Task input -

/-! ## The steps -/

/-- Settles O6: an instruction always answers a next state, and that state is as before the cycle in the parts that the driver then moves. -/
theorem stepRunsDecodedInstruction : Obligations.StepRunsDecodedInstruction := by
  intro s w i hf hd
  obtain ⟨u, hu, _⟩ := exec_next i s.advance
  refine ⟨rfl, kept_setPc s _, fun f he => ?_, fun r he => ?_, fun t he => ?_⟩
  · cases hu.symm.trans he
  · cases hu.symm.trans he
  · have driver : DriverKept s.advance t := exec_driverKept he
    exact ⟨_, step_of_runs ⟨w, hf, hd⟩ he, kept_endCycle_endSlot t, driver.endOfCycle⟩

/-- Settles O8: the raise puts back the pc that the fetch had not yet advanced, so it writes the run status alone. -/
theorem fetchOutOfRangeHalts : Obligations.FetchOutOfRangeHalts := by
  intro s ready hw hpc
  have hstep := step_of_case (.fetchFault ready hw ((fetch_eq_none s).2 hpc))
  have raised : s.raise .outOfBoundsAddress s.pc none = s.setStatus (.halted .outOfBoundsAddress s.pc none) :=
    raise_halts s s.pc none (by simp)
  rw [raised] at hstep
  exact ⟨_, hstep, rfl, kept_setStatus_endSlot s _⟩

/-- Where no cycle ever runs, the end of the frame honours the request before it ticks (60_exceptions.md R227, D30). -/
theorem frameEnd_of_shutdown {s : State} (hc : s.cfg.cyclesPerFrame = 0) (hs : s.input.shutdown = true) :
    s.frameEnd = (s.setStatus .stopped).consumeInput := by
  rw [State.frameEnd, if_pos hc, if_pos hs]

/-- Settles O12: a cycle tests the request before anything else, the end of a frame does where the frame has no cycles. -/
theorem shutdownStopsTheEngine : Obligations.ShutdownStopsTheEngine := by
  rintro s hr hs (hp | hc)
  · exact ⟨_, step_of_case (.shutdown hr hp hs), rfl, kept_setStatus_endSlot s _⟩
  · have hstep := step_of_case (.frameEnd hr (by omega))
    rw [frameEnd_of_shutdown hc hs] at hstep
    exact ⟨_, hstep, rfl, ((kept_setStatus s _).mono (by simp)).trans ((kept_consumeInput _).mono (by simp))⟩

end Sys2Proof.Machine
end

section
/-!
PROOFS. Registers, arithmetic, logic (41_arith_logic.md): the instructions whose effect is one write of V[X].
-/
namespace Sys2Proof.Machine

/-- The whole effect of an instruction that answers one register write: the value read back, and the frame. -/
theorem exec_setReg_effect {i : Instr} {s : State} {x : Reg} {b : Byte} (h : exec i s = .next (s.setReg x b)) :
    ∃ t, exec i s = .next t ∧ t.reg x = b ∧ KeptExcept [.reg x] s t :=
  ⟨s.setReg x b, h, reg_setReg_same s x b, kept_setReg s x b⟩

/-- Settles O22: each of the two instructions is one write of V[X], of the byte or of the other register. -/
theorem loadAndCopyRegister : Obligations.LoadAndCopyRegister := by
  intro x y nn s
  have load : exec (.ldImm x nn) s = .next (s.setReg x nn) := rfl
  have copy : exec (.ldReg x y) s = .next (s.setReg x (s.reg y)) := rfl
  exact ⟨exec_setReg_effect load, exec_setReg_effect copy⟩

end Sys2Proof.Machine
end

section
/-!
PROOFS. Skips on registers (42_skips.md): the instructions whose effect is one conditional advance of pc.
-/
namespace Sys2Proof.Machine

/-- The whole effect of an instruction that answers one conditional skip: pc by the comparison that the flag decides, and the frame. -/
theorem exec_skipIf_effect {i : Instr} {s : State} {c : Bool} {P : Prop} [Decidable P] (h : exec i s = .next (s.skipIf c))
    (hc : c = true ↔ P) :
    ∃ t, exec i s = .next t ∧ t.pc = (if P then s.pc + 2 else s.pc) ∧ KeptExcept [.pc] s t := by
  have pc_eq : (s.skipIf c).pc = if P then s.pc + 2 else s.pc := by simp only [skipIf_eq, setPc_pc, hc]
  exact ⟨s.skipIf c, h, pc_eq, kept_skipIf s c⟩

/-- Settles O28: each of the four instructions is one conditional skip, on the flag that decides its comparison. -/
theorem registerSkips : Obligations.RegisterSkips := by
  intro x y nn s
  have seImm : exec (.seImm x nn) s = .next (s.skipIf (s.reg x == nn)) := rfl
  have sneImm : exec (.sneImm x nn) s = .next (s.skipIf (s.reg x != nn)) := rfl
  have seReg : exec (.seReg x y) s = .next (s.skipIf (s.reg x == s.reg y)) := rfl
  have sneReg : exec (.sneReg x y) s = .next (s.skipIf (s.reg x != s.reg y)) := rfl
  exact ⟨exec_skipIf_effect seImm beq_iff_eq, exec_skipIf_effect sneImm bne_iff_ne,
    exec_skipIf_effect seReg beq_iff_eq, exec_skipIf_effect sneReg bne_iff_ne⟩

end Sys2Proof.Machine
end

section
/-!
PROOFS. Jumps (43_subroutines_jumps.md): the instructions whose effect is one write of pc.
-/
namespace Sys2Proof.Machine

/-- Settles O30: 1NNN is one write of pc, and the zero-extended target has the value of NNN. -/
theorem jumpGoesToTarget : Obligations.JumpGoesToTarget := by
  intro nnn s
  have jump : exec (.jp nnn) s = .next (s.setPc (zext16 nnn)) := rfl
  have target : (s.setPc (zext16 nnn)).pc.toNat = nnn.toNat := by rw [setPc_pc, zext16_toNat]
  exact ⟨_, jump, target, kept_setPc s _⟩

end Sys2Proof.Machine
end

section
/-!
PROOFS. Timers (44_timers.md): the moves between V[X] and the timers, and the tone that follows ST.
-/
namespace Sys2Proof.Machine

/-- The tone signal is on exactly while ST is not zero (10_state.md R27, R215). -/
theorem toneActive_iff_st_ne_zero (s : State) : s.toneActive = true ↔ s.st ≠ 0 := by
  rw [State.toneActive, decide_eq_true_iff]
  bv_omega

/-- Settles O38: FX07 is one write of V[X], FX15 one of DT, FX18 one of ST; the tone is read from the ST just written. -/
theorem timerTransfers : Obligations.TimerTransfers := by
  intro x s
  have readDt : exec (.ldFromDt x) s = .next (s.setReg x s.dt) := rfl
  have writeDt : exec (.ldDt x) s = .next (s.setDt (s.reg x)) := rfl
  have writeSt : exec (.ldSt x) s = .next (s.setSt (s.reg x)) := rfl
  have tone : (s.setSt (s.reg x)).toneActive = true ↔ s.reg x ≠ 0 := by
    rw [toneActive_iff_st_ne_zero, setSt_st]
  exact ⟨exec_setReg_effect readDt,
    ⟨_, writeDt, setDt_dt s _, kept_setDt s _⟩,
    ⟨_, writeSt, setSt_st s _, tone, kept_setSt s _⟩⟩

Exercise - Write the material out once more, keeping each line exact.

Exercise output -
/-! ## The steps -/

/-- Settles O6: an instruction always answers a next state, and that state is as before the cycle in the parts that the driver then moves. -/
theorem stepRunsDecodedInstruction : Obligations.StepRunsDecodedInstruction := by
  intro s w i hf hd
  obtain ⟨u, hu, _⟩ := exec_next i s.advance
  refine ⟨rfl, kept_setPc s _, fun f he => ?_, fun r he => ?_, fun t he => ?_⟩
  · cases hu.symm.trans he
  · cases hu.symm.trans he
  · have driver : DriverKept s.advance t := exec_driverKept he
    exact ⟨_, step_of_runs ⟨w, hf, hd⟩ he, kept_endCycle_endSlot t, driver.endOfCycle⟩

/-- Settles O8: the raise puts back the pc that the fetch had not yet advanced, so it writes the run status alone. -/
theorem fetchOutOfRangeHalts : Obligations.FetchOutOfRangeHalts := by
  intro s ready hw hpc
  have hstep := step_of_case (.fetchFault ready hw ((fetch_eq_none s).2 hpc))
  have raised : s.raise .outOfBoundsAddress s.pc none = s.setStatus (.halted .outOfBoundsAddress s.pc none) :=
    raise_halts s s.pc none (by simp)
  rw [raised] at hstep
  exact ⟨_, hstep, rfl, kept_setStatus_endSlot s _⟩

/-- Where no cycle ever runs, the end of the frame honours the request before it ticks (60_exceptions.md R227, D30). -/
theorem frameEnd_of_shutdown {s : State} (hc : s.cfg.cyclesPerFrame = 0) (hs : s.input.shutdown = true) :
    s.frameEnd = (s.setStatus .stopped).consumeInput := by
  rw [State.frameEnd, if_pos hc, if_pos hs]

/-- Settles O12: a cycle tests the request before anything else, the end of a frame does where the frame has no cycles. -/
theorem shutdownStopsTheEngine : Obligations.ShutdownStopsTheEngine := by
  rintro s hr hs (hp | hc)
  · exact ⟨_, step_of_case (.shutdown hr hp hs), rfl, kept_setStatus_endSlot s _⟩
  · have hstep := step_of_case (.frameEnd hr (by omega))
    rw [frameEnd_of_shutdown hc hs] at hstep
    exact ⟨_, hstep, rfl, ((kept_setStatus s _).mono (by simp)).trans ((kept_consumeInput _).mono (by simp))⟩

end Sys2Proof.Machine
end

section
/-!
PROOFS. Registers, arithmetic, logic (41_arith_logic.md): the instructions whose effect is one write of V[X].
-/
namespace Sys2Proof.Machine

/-- The whole effect of an instruction that answers one register write: the value read back, and the frame. -/
theorem exec_setReg_effect {i : Instr} {s : State} {x : Reg} {b : Byte} (h : exec i s = .next (s.setReg x b)) :
    ∃ t, exec i s = .next t ∧ t.reg x = b ∧ KeptExcept [.reg x] s t :=
  ⟨s.setReg x b, h, reg_setReg_same s x b, kept_setReg s x b⟩

/-- Settles O22: each of the two instructions is one write of V[X], of the byte or of the other register. -/
theorem loadAndCopyRegister : Obligations.LoadAndCopyRegister := by
  intro x y nn s
  have load : exec (.ldImm x nn) s = .next (s.setReg x nn) := rfl
  have copy : exec (.ldReg x y) s = .next (s.setReg x (s.reg y)) := rfl
  exact ⟨exec_setReg_effect load, exec_setReg_effect copy⟩

end Sys2Proof.Machine
end

section
/-!
PROOFS. Skips on registers (42_skips.md): the instructions whose effect is one conditional advance of pc.
-/
namespace Sys2Proof.Machine

/-- The whole effect of an instruction that answers one conditional skip: pc by the comparison that the flag decides, and the frame. -/
theorem exec_skipIf_effect {i : Instr} {s : State} {c : Bool} {P : Prop} [Decidable P] (h : exec i s = .next (s.skipIf c))
    (hc : c = true ↔ P) :
    ∃ t, exec i s = .next t ∧ t.pc = (if P then s.pc + 2 else s.pc) ∧ KeptExcept [.pc] s t := by
  have pc_eq : (s.skipIf c).pc = if P then s.pc + 2 else s.pc := by simp only [skipIf_eq, setPc_pc, hc]
  exact ⟨s.skipIf c, h, pc_eq, kept_skipIf s c⟩

/-- Settles O28: each of the four instructions is one conditional skip, on the flag that decides its comparison. -/
theorem registerSkips : Obligations.RegisterSkips := by
  intro x y nn s
  have seImm : exec (.seImm x nn) s = .next (s.skipIf (s.reg x == nn)) := rfl
  have sneImm : exec (.sneImm x nn) s = .next (s.skipIf (s.reg x != nn)) := rfl
  have seReg : exec (.seReg x y) s = .next (s.skipIf (s.reg x == s.reg y)) := rfl
  have sneReg : exec (.sneReg x y) s = .next (s.skipIf (s.reg x != s.reg y)) := rfl
  exact ⟨exec_skipIf_effect seImm beq_iff_eq, exec_skipIf_effect sneImm bne_iff_ne,
    exec_skipIf_effect seReg beq_iff_eq, exec_skipIf_effect sneReg bne_iff_ne⟩

end Sys2Proof.Machine
end

section
/-!
PROOFS. Jumps (43_subroutines_jumps.md): the instructions whose effect is one write of pc.
-/
namespace Sys2Proof.Machine

/-- Settles O30: 1NNN is one write of pc, and the zero-extended target has the value of NNN. -/
theorem jumpGoesToTarget : Obligations.JumpGoesToTarget := by
  intro nnn s
  have jump : exec (.jp nnn) s = .next (s.setPc (zext16 nnn)) := rfl
  have target : (s.setPc (zext16 nnn)).pc.toNat = nnn.toNat := by rw [setPc_pc, zext16_toNat]
  exact ⟨_, jump, target, kept_setPc s _⟩

end Sys2Proof.Machine
end

section
/-!
PROOFS. Timers (44_timers.md): the moves between V[X] and the timers, and the tone that follows ST.
-/
namespace Sys2Proof.Machine

/-- The tone signal is on exactly while ST is not zero (10_state.md R27, R215). -/
theorem toneActive_iff_st_ne_zero (s : State) : s.toneActive = true ↔ s.st ≠ 0 := by
  rw [State.toneActive, decide_eq_true_iff]
  bv_omega

/-- Settles O38: FX07 is one write of V[X], FX15 one of DT, FX18 one of ST; the tone is read from the ST just written. -/
theorem timerTransfers : Obligations.TimerTransfers := by
  intro x s
  have readDt : exec (.ldFromDt x) s = .next (s.setReg x s.dt) := rfl
  have writeDt : exec (.ldDt x) s = .next (s.setDt (s.reg x)) := rfl
  have writeSt : exec (.ldSt x) s = .next (s.setSt (s.reg x)) := rfl
  have tone : (s.setSt (s.reg x)).toneActive = true ↔ s.reg x ≠ 0 := by
    rw [toneActive_iff_st_ne_zero, setSt_st]
  exact ⟨exec_setReg_effect readDt,
    ⟨_, writeDt, setDt_dt s _, kept_setDt s _⟩,
    ⟨_, writeSt, setSt_st s _, tone, kept_setSt s _⟩⟩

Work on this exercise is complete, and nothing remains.